I have also discovered that it sometimes better for the interviewee if interview is referred to as a ‘chat’. It is a simple shift in language that can completely change an individual’s response. A friendly conversation about something they have a deep interest in is much more appealing than an ‘in-depth interview’. It can be tricky to balance this friendly informality with the necessary filling in of consent forms and explanations of the project and how recordings will be used, but it isn’t impossible.

LiveScribe Echo

I’ve been recording interviews on my LiveScribe (it is a pen with a audio recorder built in, amongst other James Bond-style features – pictured above). My hope was that the pen would be far less invasive than a conventional recording device plonked on the desk, I hoped it would be almost an “invisible recorder”. Without delving into a full review, it has been successful to a point, though the LiveScribe has a few frustrating irks such as a tendency to pick up the sound of the pen nib making contact with the page. I also had to angle the pen towards the speaker, making for some artificial holding positions and postures.
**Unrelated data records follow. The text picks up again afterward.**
-- ==== Sys2Proof/Certificates/Slice0/Obligations.lean ====
section
/-! DEFINITION. The statements for the provers. Every statement about what a command leaves gives the whole next state, so
it says what is unchanged as well. `Undisturbed` is against the normative chip, whose answers are arbitrary: the byte of the
`j`-th frame from a state is `frameByte j`, of which nothing is known (log entry 2). In a state with no move scheduled the
default policy (log entry 8) lets a command go on until it ends or holds before it accepts a pending interrupt, which R206
allows; statements about every state and every step hold for every schedule. -/

open Sys2Proof Sys2Proof.Machine

/-! ### Encodings -/

/-- Decoding the encoding of any instruction gives it back, every operand at every value; and the data byte of a read
frame and the second byte of a sentinel are ignored. -/
def Obligations.DecodeOfEncode : Prop :=
  (∀ i : Instr, decode (encode i) = .ok i) ∧
  (∀ (a : Addr) (d : Byte), decodeFrame (frameWord false a d) = .rdf a) ∧
  (∀ x : Byte, decodeEntry (entryWord sentinelByte x) = .ok .endTable)

/-- A legal command word, a legal entry other than the sentinel, and a write frame are the encoding of what they decode to. -/
def Obligations.LegalWordEncodesBack : Prop :=
  (∀ (w : Word) (i : Instr), decodeCmd w = .ok i → encode i = .cmd w) ∧
  (∀ (w : Half) (i : Instr), decodeEntry w = .ok i → i ≠ .endTable → encode i = .entry w) ∧
  (∀ w : Half, w.getLsbD 15 = true → encode (decodeFrame w) = .frame w)

/-- Words written out from R70, R74 and R78 decode to what they stand for. -/
def Obligations.SpecWordsDecode : Prop :=
  decodeCmd 0x10420000#32 = .ok (.rd 0x42) ∧
  decodeCmd 0x2012FF00#32 = .ok (.wr 0x12 0xFF) ∧
  decodeCmd 0x301D0F90#32 = .ok (.upd 0x1D 0x0F 0x90) ∧
  decodeCmd 0x60000100#32 = .ok (.cfg 0x0100) ∧
  decodeCmd 0x90000001#32 = .ok .initReceiver ∧
  decodeCmd 0xA0000003#32 = .ok (.mode .transmit) ∧
  decodeCmd 0xF0000001#32 = .ok (.ien true) ∧
  decodeFrame 0x4200#16 = .rdf 0x42 ∧
  decodeFrame 0x92FF#16 = .wrf 0x12 0xFF ∧
  decodeEntry 0x0180#16 = .ok (.ent 0x01 0x80) ∧
  decodeEntry 0xFF00#16 = .ok .endTable

/-- A word decodes to a command exactly when the row of that command matches it; the rows are disjoint; a word no row matches
is illegal (R84). The FRAME16 and ENTRY16 rows: a frame by bit 15, an entry by bit 15, the sentinel by its first byte. -/
def Obligations.RowsMatchDecoder : Prop :=
  (∀ (w : Word) (n : String),
    (∃ r ∈ cmdRows, r.fits w = true ∧ r.mnemonic = n) ↔ ∃ i, decodeCmd w = .ok i ∧ i.mnemonic = n) ∧
  (∀ (w : Word), ∀ r ∈ cmdRows, ∀ r' ∈ cmdRows, r.fits w = true → r'.fits w = true → r = r') ∧
  (∀ w : Word, (∀ r ∈ cmdRows, r.fits w = false) → ∃ e, decodeCmd w = .error e) ∧
  (∀ w : Half, (decodeFrame w).mnemonic = if w &&& 0x8000 = 0x8000 then "WRF" else "RDF") ∧
  (∀ w : Half, (∃ i, decodeEntry w = .ok i ∧ i.mnemonic = "ENT") ↔ w &&& 0x8000 = 0) ∧
  (∀ w : Half, (∃ i, decodeEntry w = .ok i ∧ i.mnemonic = "END") ↔ w &&& 0xFF00 = 0xFF00)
The next step is to transcribe and sort my data. Notes made during the interviews and memories already indicate some clear themes emerging. I’m excited to see what close analysis of the text will reveal whilst equally nervous about what will have been lost in the jump from sound to text.
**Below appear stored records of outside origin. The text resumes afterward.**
-- ==== Sys2Proof/Laws/Mem.lean ====
section
/-! SUPPORT. Memory: reading after writing, and the canonical form. -/

namespace Sys2Proof.Machine

/-- A memory whose addresses start above an address lists nothing there. -/
theorem Memory.read_below {sp : Space} {m : Memory} {lo a : Nat} (h : Memory.wfFrom sp lo m = true) (ha : a < lo) :
    Memory.read sp m a = sp.blank := by
  induction m generalizing lo with
  | nil => rfl
  | cons c m ih =>
    obtain ⟨k, v⟩ := c
    simp only [Memory.wfFrom, Bool.and_eq_true, decide_eq_true_eq] at h
    rw [Memory.read, if_neg (by omega)]
    exact ih h.2 (by omega)

theorem Memory.wfFrom_mono {sp : Space} {m : Memory} {lo lo' : Nat} (h : Memory.wfFrom sp lo m = true)
    (hl : lo' ≤ lo) : Memory.wfFrom sp lo' m = true := by
  cases m with
  | nil => rfl
  | cons c m =>
    obtain ⟨k, v⟩ := c
    simp only [Memory.wfFrom, Bool.and_eq_true, decide_eq_true_eq] at h ⊢
    exact ⟨⟨⟨by omega, h.1.1.2⟩, h.1.2⟩, h.2⟩

theorem Memory.wfFrom_cell {sp : Space} {m : Memory} {lo a : Nat} {v : Byte}
    (h : Memory.wfFrom sp (a + 1) m = true) (hl : lo ≤ a) (ha : a < sp.size) :
    Memory.wfFrom sp lo (Memory.cell sp a v m) = true := by
  unfold Memory.cell
  split_ifs with hv
  · exact Memory.wfFrom_mono h (by omega)
  · simp [Memory.wfFrom, hl, ha, hv, h]

theorem Memory.read_cell {sp : Space} {m : Memory} {a b : Nat} {v : Byte}
    (h : Memory.wfFrom sp (a + 1) m = true) :
    Memory.read sp (Memory.cell sp a v m) b = if b = a then v else Memory.read sp m b := by
  unfold Memory.cell
  by_cases hv : v = sp.blank
  · rw [if_pos hv]
    split_ifs with hb
    · subst hb
      rw [Memory.read_below h (by omega), hv]
    · rfl
  · rw [if_neg hv, Memory.read]
    by_cases hb : b = a
    · simp [hb]
    · rw [if_neg (fun h' => hb h'.symm), if_neg hb]

/-- A write keeps the canonical form. -/
theorem Memory.wfFrom_write {sp : Space} {m : Memory} {lo a : Nat} {v : Byte} (h : Memory.wfFrom sp lo m = true)
    (hl : lo ≤ a) (ha : a < sp.size) : Memory.wfFrom sp lo (Memory.write sp m a v) = true := by
  induction m generalizing lo with
  | nil => exact Memory.wfFrom_cell rfl hl ha
  | cons c m ih =>
    obtain ⟨k, w⟩ := c
    have h' := h
    simp only [Memory.wfFrom, Bool.and_eq_true, decide_eq_true_eq] at h'
    obtain ⟨⟨⟨hk, hs⟩, hw⟩, ht⟩ := h'
    rw [Memory.write]
    split_ifs with h1 h2
    · exact Memory.wfFrom_cell (by simp only [Memory.wfFrom, Bool.and_eq_true, decide_eq_true_eq]; exact ⟨⟨⟨by omega, hs⟩, hw⟩, ht⟩) hl ha
    · subst h2; exact Memory.wfFrom_cell ht hl ha
    · simp only [Memory.wfFrom, Bool.and_eq_true, decide_eq_true_eq]
      exact ⟨⟨⟨hk, hs⟩, hw⟩, ih ht (by omega)⟩

/-- A read after a write: the byte written at its address, every other byte as before. -/
theorem Memory.read_write {sp : Space} {m : Memory} {lo a b : Nat} {v : Byte} (h : Memory.wfFrom sp lo m = true) :
    Memory.read sp (Memory.write sp m a v) b = if b = a then v else Memory.read sp m b := by
  induction m generalizing lo with
  | nil => exact Memory.read_cell (m := []) rfl
  | cons c m ih =>
    obtain ⟨k, w⟩ := c
    have h' := h
    simp only [Memory.wfFrom, Bool.and_eq_true, decide_eq_true_eq] at h'
    obtain ⟨⟨⟨hk, hs⟩, hw⟩, ht⟩ := h'
    have hc : ∀ lo', lo' ≤ k → Memory.wfFrom sp lo' ((k, w) :: m) = true := fun lo' hlo => by
      simp only [Memory.wfFrom, Bool.and_eq_true, decide_eq_true_eq]
      exact ⟨⟨⟨hlo, hs⟩, hw⟩, ht⟩
    rw [Memory.write]
    by_cases h1 : a < k
    · rw [if_pos h1, Memory.read_cell (hc _ (by omega))]
    · rw [if_neg h1]
      by_cases h2 : a = k
      · subst h2
        rw [if_pos rfl, Memory.read_cell ht]
        by_cases h3 : b = a
        · rw [if_pos h3, if_pos h3]
        · rw [if_neg h3, if_neg h3, Memory.read, if_neg (fun h' => h3 h'.symm)]
      · rw [if_neg h2, Memory.read, Memory.read, ih ht]
        by_cases h3 : b = a
        · rw [if_neg (by omega), if_pos h3, if_pos h3]
        · rw [if_neg h3, if_neg h3]

theorem Memory.wf_write {sp : Space} {m : Memory} {a : Nat} {v : Byte} (h : Memory.wf sp m = true)
    (ha : a < sp.size) : Memory.wf sp (Memory.write sp m a v) = true :=
  Memory.wfFrom_write h (Nat.zero_le a) ha

theorem Memory.read_write_same {sp : Space} {m : Memory} {a : Nat} {v : Byte} (h : Memory.wf sp m = true) :
    Memory.read sp (Memory.write sp m a v) a = v := by
  rw [Memory.read_write h, if_pos rfl]

theorem Memory.read_write_other {sp : Space} {m : Memory} {a b : Nat} {v : Byte} (h : Memory.wf sp m = true)
    (hb : b ≠ a) : Memory.read sp (Memory.write sp m a v) b = Memory.read sp m b := by
  rw [Memory.read_write h, if_neg hb]

theorem Memory.wf_nil (sp : Space) : Memory.wf sp [] = true := rfl

theorem Memory.wf_writeFifo {m : Memory} {p : Byte} {bs : List Byte} (h : Memory.wf .fifo m = true) :
    Memory.wf .fifo (Memory.writeFifo m p bs) = true := by
  induction bs generalizing m p with
  | nil => exact h
  | cons b bs ih => exact ih (Memory.wf_write h p.isLt)

/-- The packet buffer after one byte was written: that byte at its position, the others as before. -/
theorem Memory.read_fifo_write {m : Memory} (h : Memory.wf .fifo m = true) (p q v : Byte) :
    Memory.read .fifo (Memory.write .fifo m p.toNat v) q.toNat = if q = p then v else Memory.read .fifo m q.toNat := by
  simp only [Memory.read_write h, BitVec.toNat_inj]

/-- The positions of a list of bytes, one after the first. -/
theorem fifo_succ (p : Byte) (i : Nat) : p + BitVec.ofNat 8 (i + 1) = p + 1 + BitVec.ofNat 8 i := by
  rw [BitVec.add_assoc, BitVec.add_comm 1]
  simp [BitVec.ofNat_add]

/-- A position outside a list of bytes reads as before. -/
theorem Memory.read_writeFifo_other {bs : List Byte} {m : Memory} {p q : Byte} (h : Memory.wf .fifo m = true)
    (hq : ∀ i < bs.length, q ≠ p + BitVec.ofNat 8 i) :
    Memory.read .fifo (Memory.writeFifo m p bs) q.toNat = Memory.read .fifo m q.toNat := by
  induction bs generalizing m p with
  | nil => rfl
  | cons b bs ih =>
    rw [Memory.writeFifo, ih (Memory.wf_write h p.isLt), Memory.read_fifo_write h, if_neg (by simpa using hq 0 (by simp))]
    exact fun i hi => fifo_succ p i ▸ hq (i + 1) (by simpa using hi)

/-- A list of at most 255 bytes reads back from its positions, modulo 256 (R42, R59). -/
theorem Memory.read_writeFifo {bs : List Byte} {m : Memory} {p : Byte} (h : Memory.wf .fifo m = true)
    (hl : bs.length ≤ 255) (i : Nat) (hi : i < bs.length) :
    Memory.read .fifo (Memory.writeFifo m p bs) (p + BitVec.ofNat 8 i).toNat = bs[i] := by
  induction bs generalizing m p i with
  | nil => exact absurd hi (by simp)
  | cons b bs ih =>
    have hl : bs.length + 1 ≤ 255 := hl
    have hw : Memory.wf .fifo (Memory.write .fifo m p.toNat b) = true := Memory.wf_write h p.isLt
    rw [Memory.writeFifo]
    cases i with
    | zero =>
      rw [Memory.read_writeFifo_other hw, Memory.read_fifo_write h, if_pos (by simp)]
      · rfl
      · intro i hi hh
        have := congrArg BitVec.toNat hh
        simp at this
        have := p.isLt
        omega
    | succ i =>
      rw [fifo_succ]
      exact ih hw (by omega) i (by simpa using hi)

/-- The buffer after a reset pulse is in canonical form. -/
theorem State.wf_freeBuffer (s : State) : Memory.wf .fifo s.freeBuffer = true := Memory.wf_writeFifo (Memory.wf_nil .fifo)

/-- The buffer after a reset pulse depends on the answers of the chip alone. -/
theorem State.freeBuffer_congr {s t : State} (ha : t.answers = s.answers) (hi : t.freeIdx = s.freeIdx) :
    t.freeBuffer = s.freeBuffer := by
  have : t.chipByte = s.chipByte := by funext j; simp only [State.chipByte, ha, hi]
  simp only [State.freeBuffer, this]

theorem Memory.wf_placeEntry {m : Memory} {p : TabAddr} {w : Half} (h : Memory.wf .tab m = true) :
    Memory.wf .tab (Memory.placeEntry m p w) = true :=
  Memory.wf_write (Memory.wf_write h p.isLt) (p + 1).isLt

theorem Memory.wf_placeBytes {m : Memory} {p : TabAddr} {bs : List Byte} (h : Memory.wf .tab m = true) :
    Memory.wf .tab (Memory.placeBytes m p bs) = true := by
  induction bs generalizing m p with
  | nil => exact h
  | cons b bs ih => exact ih (Memory.wf_write h p.isLt)

/-- A register of the reference target after it was set: the new byte there, the others as before. -/
theorem Chip.reg_setReg {x : Chip} {a b : Addr} {v : Byte} (h : Memory.wf .regs x.regs = true) :
    (x.setReg a v).reg b = if b = a then v else x.reg b := by
  simp only [Chip.reg, Chip.setReg, Memory.read_write h, BitVec.toNat_inj]

theorem Chip.wf_setReg {x : Chip} {a : Addr} {v : Byte} (h : Memory.wf .regs x.regs = true) :
    Memory.wf .regs (x.setReg a v).regs = true :=
  Memory.wf_write h a.isLt

@[simp] theorem Chip.setReg_fifo (x : Chip) (a : Addr) (v : Byte) : (x.setReg a v).fifo = x.fifo := rfl
@[simp] theorem Chip.setReg_phase (x : Chip) (a : Addr) (v : Byte) : (x.setReg a v).phase = x.phase := rfl
@[simp] theorem Chip.setReg_latched (x : Chip) (a : Addr) (v : Byte) : (x.setReg a v).latched = x.latched := rfl
@[simp] theorem Chip.setReg_rxNext (x : Chip) (a : Addr) (v : Byte) : (x.setReg a v).rxNext = x.rxNext := rfl
@[simp] theorem Chip.select_regs (x : Chip) : x.select.regs = x.regs := rfl
@[simp] theorem Chip.select_fifo (x : Chip) : x.select.fifo = x.fifo := rfl
@[simp] theorem Chip.deselect_regs (x : Chip) : x.deselect.regs = x.regs := rfl
@[simp] theorem Chip.deselect_fifo (x : Chip) : x.deselect.fifo = x.fifo := rfl

/-- The chip's two memories are in canonical form. -/
def Chip.Canonical (x : Chip) : Prop := Memory.wf .regs x.regs = true ∧ Memory.wf .fifo x.fifo = true

theorem Chip.Canonical.setReg {x : Chip} (h : x.Canonical) (a : Addr) (v : Byte) : (x.setReg a v).Canonical :=
  ⟨Chip.wf_setReg h.1, h.2⟩

theorem Chip.Canonical.readReg {x : Chip} (h : x.Canonical) (c : Config) (a : Addr) :
    (x.readReg c a).2.Canonical := by
  unfold Chip.readReg
  split_ifs
  · exact h.setReg _ _
  · exact h
  · exact h

theorem Chip.Canonical.writeReg {x : Chip} (h : x.Canonical) (c : Config) (a : Addr) (v : Byte) :
    (x.writeReg c a v).Canonical := by
  unfold Chip.writeReg
  split_ifs
  · exact Chip.Canonical.setReg (x := { x with fifo := Memory.write .fifo x.fifo (x.pointer c).toNat v })
      ⟨h.1, Memory.wf_write h.2 (Chip.pointer c x).isLt⟩ _ _
  · exact h.setReg c.regOpmode _
  · exact h.setReg _ _
  · exact h
  · exact h.setReg _ _

theorem Chip.Canonical.exchange {x : Chip} (h : x.Canonical) (c : Config) (b : Byte) :
    (x.exchange c b).2.Canonical := by
  unfold Chip.exchange
  split
  · exact h
  · split
    · exact h.writeReg _ _ _
    · exact h.readReg _ _
    · exact h

theorem Chip.Canonical.rxDone {x : Chip} (h : x.Canonical) (c : Config) (p : List Byte) :
    (x.rxDone c p).Canonical := by
  unfold Chip.rxDone
  have hx : ∀ a n, Chip.Canonical { x with fifo := Memory.writeFifo x.fifo a p, rxNext := n } :=
    fun a n => ⟨h.1, Memory.wf_writeFifo h.2⟩
  exact (((hx _ _).setReg _ _).setReg _ _).setReg _ _

theorem Chip.Canonical.txDone {x : Chip} (h : x.Canonical) (c : Config) : (x.txDone c).Canonical :=
  h.setReg _ _

end Sys2Proof.Machine
end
Throughout this whole process, I’ve found Paul Thompson’s The Voice of the Past to be invaluable. It may be 35 years old and talk about cassette recorders as the height of technological sophistication but the approach he outlines is wise and straightforward. The art of talking to people is timeless.

Massive thanks to everyone who has been involved in the interviews/chats so far! Now for the fun part: transcription.

A Visit to the Hodson Shop

54 New Road, Willenhall was the site of the Hodson Shop. The building is now in the care of the Black Country Living Museum (BCLM) and goes by the name The Locksmith’s House due to Edgar Hodson’s successful lock making business that operated from the same site.

The house isn’t normally open to the public, so I jumped at the chance to go on a special visit with historian Rod Quilter. I spent a wonderful afternoon exploring 54 New Road. It felt odd to be in a place that I have read and written so much about.

The Locksmith's House, Willenhall

The Locksmith’s House, Willenhall

Stepping into the shop, which now functions as a reception area/gift shop/mini exhibition space I was instantly struck by how small it was. My only previous experience of the space had been from a black and white photo taken in 1983 – whoever took it had obviously applied estate agent style photographic skills!

The Hodson Shop as it was found in 1983. Image via Walsall Musuem.

The Hodson Shop as it was found in 1983. Image via Walsall Musuem

The Hodson Shop in 2013 - note the fireplace.

The Hodson Shop in 2013

There was display case of 1920s clothing and shelves in alcoves to either side of the fireplace. In fact, the fireplace was my only real point of reference from the photograph; the display units were all new additions. The shelves held corsetry, accessories and haberdashery items – everything on display had been loaned from Walsall Museum. A door between the shop and neighbouring parlour had been filled in. The shop was accessed from the street by walking through the front door and walking a short way down a stone-floored hallway. It seemed strange for the shop to share an entrance with the rest of the house, as if the boundaries between personal and business spaces were blurred.

The displays of Hodson Shop stock

The displays of Hodson Shop stock

The parlour had been recreated with a combination of reproduction soft furnishings and original furniture. There was a booklet of photographs on a small table; it contained images of the Hodson family including a stunning photograph of a youthful Flora Hodson.

We went upstairs to a small office space; it was next door to the master bedroom – again with the blurred lines between business and private life. The bedroom was quite poignant, it was where Flora Hodson slept, alone in the house, following the death of her sister and brother.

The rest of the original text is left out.